6-8 November 2019
MPI for Evolutionary Biology
Europe/Berlin timezone

Causes and consequences of seasonal transgenerational plasticity in a precocial rodent

8 Nov 2019, 09:30
15m
Lecture Hall (MPI for Evolutionary Biology)

Lecture Hall

MPI for Evolutionary Biology

Speaker

Anja Günther

Description

When environments are unstable, genetic parental information is often not sufficient for offspring to become optimally adapted to the environment and parental effects may be necessary to prepare offspring for the environment they are likely to experience. Seasonally distinct life history patterns over sequential cohorts in short-lived animals are one example in which cues of the early environment either indirectly through parents or by direct experience shape phenotypes across generations. In response to predictably different ecological conditions, individuals born in different seasons often differ consistently in behaviour and physiology throughout life, often with consequences for fitness. Wild cavies (Cavia aperea) born into spring or autumn differ in behavioural traits such as risk-taking or stress-coping and in physiological underpinnings such as hormone levels or metabolic rates throughout life.

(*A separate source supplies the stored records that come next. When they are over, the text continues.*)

section
/-! SUPPORT. The parameters are fixed for a run (`20_memory.md` R94): what a TICK, a wire row and every other row of the
opcode table leave of them. -/

namespace Sys2Proof.Machine

/-- Neither the sampling, nor the handler R172 selects, nor the epilogue writes a parameter. -/
@[simp] theorem serveTick_params (now : Nat) (lineIn : Bool) (s : State) :
    (serveTick now lineIn s).params = s.params := by
  have frame := runHandler_frame (selectHandler s.seq.st s.seq.role s.seq.ph) (sampleOf now lineIn s)
    (stampFree (sampleOf now lineIn s) s)
  rw [serveTick_eq, epilogue_params, frame.params, stampFree_params]

/-- A TICK writes no parameter, whether it halts (R193), applies a latched INIT (R342) or only serves its handler. -/
@[simp] theorem tickAt_params (now : Nat) (lineIn : Bool) (s : State) :
    (tickAt now lineIn s).params = s.params := by
  cases halted : stuck s with
  | true => simp [tickAt_stuck halted]
  | false =>
    rw [tickAt_served halted, serveTick_params]
    split_ifs with due
    · exact (applyInit_frame now s).1
    · rfl

/-- A wire row is a run of TICKs. -/
@[simp] theorem onWire_params (sch : Sched) (pulses : List Pulse) (s : State) :
    (onWire sch pulses s).params = s.params :=
  runTicks_induction (P := fun u => u.params = s.params) (fun u hu => (tickAt_params _ _ u).trans hu) _ _ rfl

/-- An instruction that completes, RESET among them, writes no parameter. -/
theorem exec_params {i : Instr} {s t : State} (h : exec i s = .next t) : t.params = s.params := by
  cases completes_of_exec h with
  | ticked now lineIn => exact tickAt_params now lineIn (clearPorts s)
  | wire i sch pulses => exact onWire_params sch pulses s
  | drove v => exact setDrive_params ..
  | reset now0 => exact resetRegs_params now0 (clearPorts s)
  | latched | notReady | busy | tooLong | armed | gotLa | gotStatus | levelRead => rfl

/-- Settles O43: a step clears the ports or takes a transfer and completes its instruction, and neither writes a
parameter. -/
theorem parametersNeverWritten : Obligations.ParametersNeverWritten := by
  intro s t h
  rcases step_eq_next h with rfl | ⟨_, rest, _, -, -, completes⟩
  · exact clearPorts_params s
  · exact exec_params (s := { s with input := rest }) completes

end Sys2Proof.Machine
end

section
/-! SUPPORT. Decoding undoes encoding (log entry 4): each reader of the decoder gives back what the encoder wrote and the
bytes after it, and from that the round trip of every row; then that the code in bits 3..0 of a command's first byte alone
tells the command (`30_encoding.md` R120). -/

namespace Sys2Proof

/-! ### Naturals -/

/-- A byte with bit 7 clear is a natural's last. -/
theorem takeNat_cons_last {b : Byte} (last : b.toNat < 128) (bs : List Byte) :
    takeNat (b :: bs) = some (b.toNat, bs) := by
  rw [takeNat, if_pos last]

/-- A byte with bit 7 set adds its seven low bits below the natural that follows. -/
theorem takeNat_cons_more {b : Byte} {bs r : List Byte} {n : Nat} (more : 128 ≤ b.toNat)
    (h : takeNat bs = some (n, r)) : takeNat (b :: bs) = some (b.toNat - 128 + 128 * n, r) := by
  rw [takeNat, if_neg (Nat.not_lt.mpr more), h]

/-- With fuel for every base-128 digit, the bytes of a natural are read back. -/
theorem takeNat_natBytesFuel (rest : List Byte) :
    ∀ (fuel n : Nat), n < 128 ^ (fuel + 1) → takeNat (natBytesFuel fuel n ++ rest) = some (n, rest)
  | 0, n, bound => by
    have digit : (BitVec.ofNat 8 (n % 128)).toNat = n := by rw [BitVec.toNat_ofNat]; omega
    rw [natBytesFuel, List.singleton_append, takeNat_cons_last (by omega), digit]
  | fuel + 1, n, bound => by
    rw [natBytesFuel]
    split_ifs with small
    · have digit : (BitVec.ofNat 8 n).toNat = n := by rw [BitVec.toNat_ofNat]; omega
      rw [List.singleton_append, takeNat_cons_last (by omega), digit]
    · have digit : (BitVec.ofNat 8 (128 + n % 128)).toNat = 128 + n % 128 := by rw [BitVec.toNat_ofNat]; omega
      have higher := takeNat_natBytesFuel rest fuel (n / 128) (Nat.div_lt_of_lt_mul (by rwa [← pow_succ']))
      rw [List.cons_append, takeNat_cons_more (by omega) higher, digit]
      congr 2
      omega

/-- The bytes of a natural are read back, whatever follows them. -/
theorem takeNat_natBytes (n : Nat) (rest : List Byte) : takeNat (natBytes n ++ rest) = some (n, rest) := by
  refine takeNat_natBytesFuel rest n.log2 n (Nat.lt_log2_self.trans_le ?_)
  exact Nat.pow_le_pow_left (by decide) _

/-! ### What each reader gives back -/

@[simp] theorem readNat_natBytes (n : Nat) (rest : List Byte) (k : Nat → List Byte → Decoded) :
    readNat (natBytes n ++ rest) k = k n rest :=
  readNat_some (takeNat_natBytes n rest) k

@[simp] theorem readSched_schedBytes (sch : Sched) (rest : List Byte) (k : Sched → List Byte → Decoded) :
    readSched (schedBytes sch ++ rest) k = k sch rest := by
  simp [readSched, schedBytes]

@[simp] theorem readPayload_payload (payload rest : List Byte) (k : List Byte → List Byte → Decoded) :
    readPayload (natBytes payload.length ++ (payload ++ rest)) k = k payload rest := by
  simp [readPayload]

@[simp] theorem readBlocks_blockBytes (blocks : List (Byte × Bool)) (rest : List Byte)
    (k : List (Byte × Bool) → List Byte → Decoded) :
    readBlocks (natBytes blocks.length ++ (blockBytes blocks ++ rest)) k = k blocks rest := by
  simp [readBlocks, takeBlocks_blockBytes]

/-- Decoding goes on where the unused flag bits are 0. -/
theorem unusedZero_nibbles {hi unused : BitVec 4} (zero : hi &&& unused = 0) (lo : BitVec 4) (d : Decoded) :
    unusedZero (nibbles hi lo) unused d = d := by
  rw [unusedZero, highNibble_nibbles, if_pos zero]

@[simp] theorem unusedZero_noFlags (lo unused : BitVec 4) (d : Decoded) :
    unusedZero (nibbles 0#4 lo) unused d = d :=
  unusedZero_nibbles BitVec.zero_and lo d

@[simp] theorem unusedZero_oneFlag (x : Bool) (lo : BitVec 4) (d : Decoded) :
    unusedZero (nibbles (flagNibble x false) lo) 14#4 d = d :=
  unusedZero_nibbles (flagNibble_and_fourteen x) lo d

@[simp] theorem unusedZero_twoFlags (x y : Bool) (lo : BitVec 4) (d : Decoded) :
    unusedZero (nibbles (flagNibble x y) lo) 12#4 d = d :=
  unusedZero_nibbles (flagNibble_and_twelve x y) lo d

/-- The two bytes INIT carries `phys` in (log entry 4) make it up again. -/
@[simp] theorem physBytes_append (phys : BitVec 16) : phys.extractLsb' 8 8 ++ phys.extractLsb' 0 8 = phys :=
  (BitVec.extractLsb'_append_extractLsb'_eq_extractLsb' rfl).trans BitVec.extractLsb'_eq_self

/-! ### The command port -/

/-- A reserved code is any but the four commands' (R120). -/
theorem reservedCode_iff {code : BitVec 4} :
    reservedCode code = true ↔ code ≠ 1 ∧ code ≠ 2 ∧ code ≠ 3 ∧ code ≠ 4 := by
  revert code; decide

/-- A reserved code spells the reserved command. -/
theorem decodeCommand_reserved {h : Byte} (reserved : reservedCode (lowNibble h) = true) (bs : List Byte) :
    decodeCommand (h :: bs) = finish (.reservedCmd (lowNibble h)) bs := by
  obtain ⟨notInit, notTransmit, notGetLa, notGetStatus⟩ := reservedCode_iff.mp reserved
  rw [decodeCommand, readByte_cons]
  split
  · next code => exact absurd (BitVec.eq_of_toNat_eq code) notInit
  · next code => exact absurd (BitVec.eq_of_toNat_eq code) notTransmit
  · next code => exact absurd (BitVec.eq_of_toNat_eq code) notGetLa
  · next code => exact absurd (BitVec.eq_of_toNat_eq code) notGetStatus
  · rfl

/-- What a transfer on the command port spells: its code, and the command with that code. -/
inductive SpellsCommand (code : BitVec 4) : Instr → Prop where
  | init (is : code = 1) (phys : BitVec 16) (devType : BitVec 8) (prom : Bool) :
      SpellsCommand code (.init phys devType prom)
  | transmit (is : code = 2) (dest : LogAddr) (payload : List Byte) : SpellsCommand code (.transmit dest payload)
  | getLa (is : code = 3) : SpellsCommand code .getLa
  | getStatus (is : code = 4) : SpellsCommand code .getStatus
  | reserved (is : reservedCode code = true) : SpellsCommand code (.reservedCmd code)

/-- The code of the first byte tells which command a transfer spells (R120). -/
theorem spellsCommand_of_decodeCommand {h : Byte} {bs : List Byte} {i : Instr}
    (decoded : decodeCommand (h :: bs) = .ok i) : SpellsCommand (lowNibble h) i := by
  by_cases reserved : reservedCode (lowNibble h) = true
  · rw [decodeCommand_reserved reserved] at decoded
    obtain ⟨-, rfl⟩ := finish_eq_ok.mp decoded
    exact .reserved reserved
  · rw [decodeCommand, readByte_cons] at decoded
    split at decoded
    · next code =>
      obtain ⟨devType, _, -, decoded⟩ := readByte_eq_ok decoded
      obtain ⟨p0, _, -, decoded⟩ := readByte_eq_ok decoded
      obtain ⟨p1, _, -, decoded⟩ := readByte_eq_ok decoded
      obtain ⟨-, rfl⟩ := finish_eq_ok.mp decoded
      exact .init (BitVec.eq_of_toNat_eq code) ..
    · next code =>
      obtain ⟨_, _, -, -, decoded⟩ := readPayload_eq_ok decoded
      obtain ⟨-, rfl⟩ := finish_eq_ok.mp decoded
      exact .transmit (BitVec.eq_of_toNat_eq code) ..
    · next code =>
      obtain ⟨-, rfl⟩ := finish_eq_ok.mp decoded
      exact .getLa (BitVec.eq_of_toNat_eq code)
    · next code =>
      obtain ⟨-, rfl⟩ := finish_eq_ok.mp decoded
      exact .getStatus (BitVec.eq_of_toNat_eq code)
    · next code1 code2 code3 code4 =>
      refine absurd (reservedCode_iff.mpr ⟨?_, ?_, ?_, ?_⟩) reserved <;> bv_omega

/-- Settles O3: each command the port can spell has the code it is spelled with, and only the reserved one a reserved
code. -/
theorem commandCodeDecides : Obligations.CommandCodeDecides := by
  intro h bs i decoded
  have spells := spellsCommand_of_decodeCommand decoded
  rw [reservedCode_iff]
  generalize lowNibble h = code at spells ⊢
  cases spells with
  | init is | transmit is | getLa is | getStatus is => subst is; exact ⟨rfl, by simp⟩
  | reserved is => exact ⟨rfl, by simpa using reservedCode_iff.mp is⟩

/-- Settles O4: the decoder computes on closed words. -/
theorem tableWordsDecode : Obligations.TableWordsDecode := by
  unfold Obligations.TableWordsDecode
  decide

/-! ### The round trip -/

/-- Settles O1: on each row's port its code selects the readers of its operands in the order the encoder wrote them, and
the padding ends the instruction. -/
theorem decodeEncodeRoundTrip : Obligations.DecodeEncodeRoundTrip := by
  intro c i n wf
  cases i with
  | reservedCmd code =>
    have reserved : reservedCode (lowNibble (nibbles 0 code)) = true := by simpa [Instr.wf] using wf
    change decodeCommand (nibbles 0 code :: List.replicate n 0#8) = _
    rw [decodeCommand_reserved reserved, lowNibble_nibbles, finish_zeros]
  | init | transmit | getLa | getStatus => simp [encode, decode, decodeCommand]
  | reset | tick => simp [encode, decode, decodeStep]
  | read | drive => simp [encode, decode, decodeLine]
  | start | data0 | data1 | block | eom | ackSlot | header | frame | poll => simp [encode, decode, decodeWire]

end Sys2Proof
end

section
/-! SUPPORT. The commands' encodings at work (`30_encoding.md` R120, R123): a reserved code is refused at the port, and an
accepted TRANSMIT leaves its frame in `tx_buf`, entry by entry. -/

namespace Sys2Proof.Machine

In a series of experiments I tested by which mechanisms (maternal hormones and epigenetic effects, maternal behaviour or direct environmental cues) these seasonal differences are shaped and if they impose fitness consequences in matching versus non-matching environmental conditions later in life. While maternal behaviour has only limited influence in this precocial species, direct environmental cues and differences in hormone concentrations in early life shape permanent differences between seasonal cohorts that translate to the onset of reproduction as well as investment into offspring in adult life. Reproduction under mismatching conditions resulted in elevated maternal metabolic rates and reduced fecundity. Taken together, these results suggest that seasonal programming of offspring phenotypes is 1) a predictable form of transgenerational plasticity and 2) it provides an adaptive mechanism to adjust offspring to the environment they encounter after birth.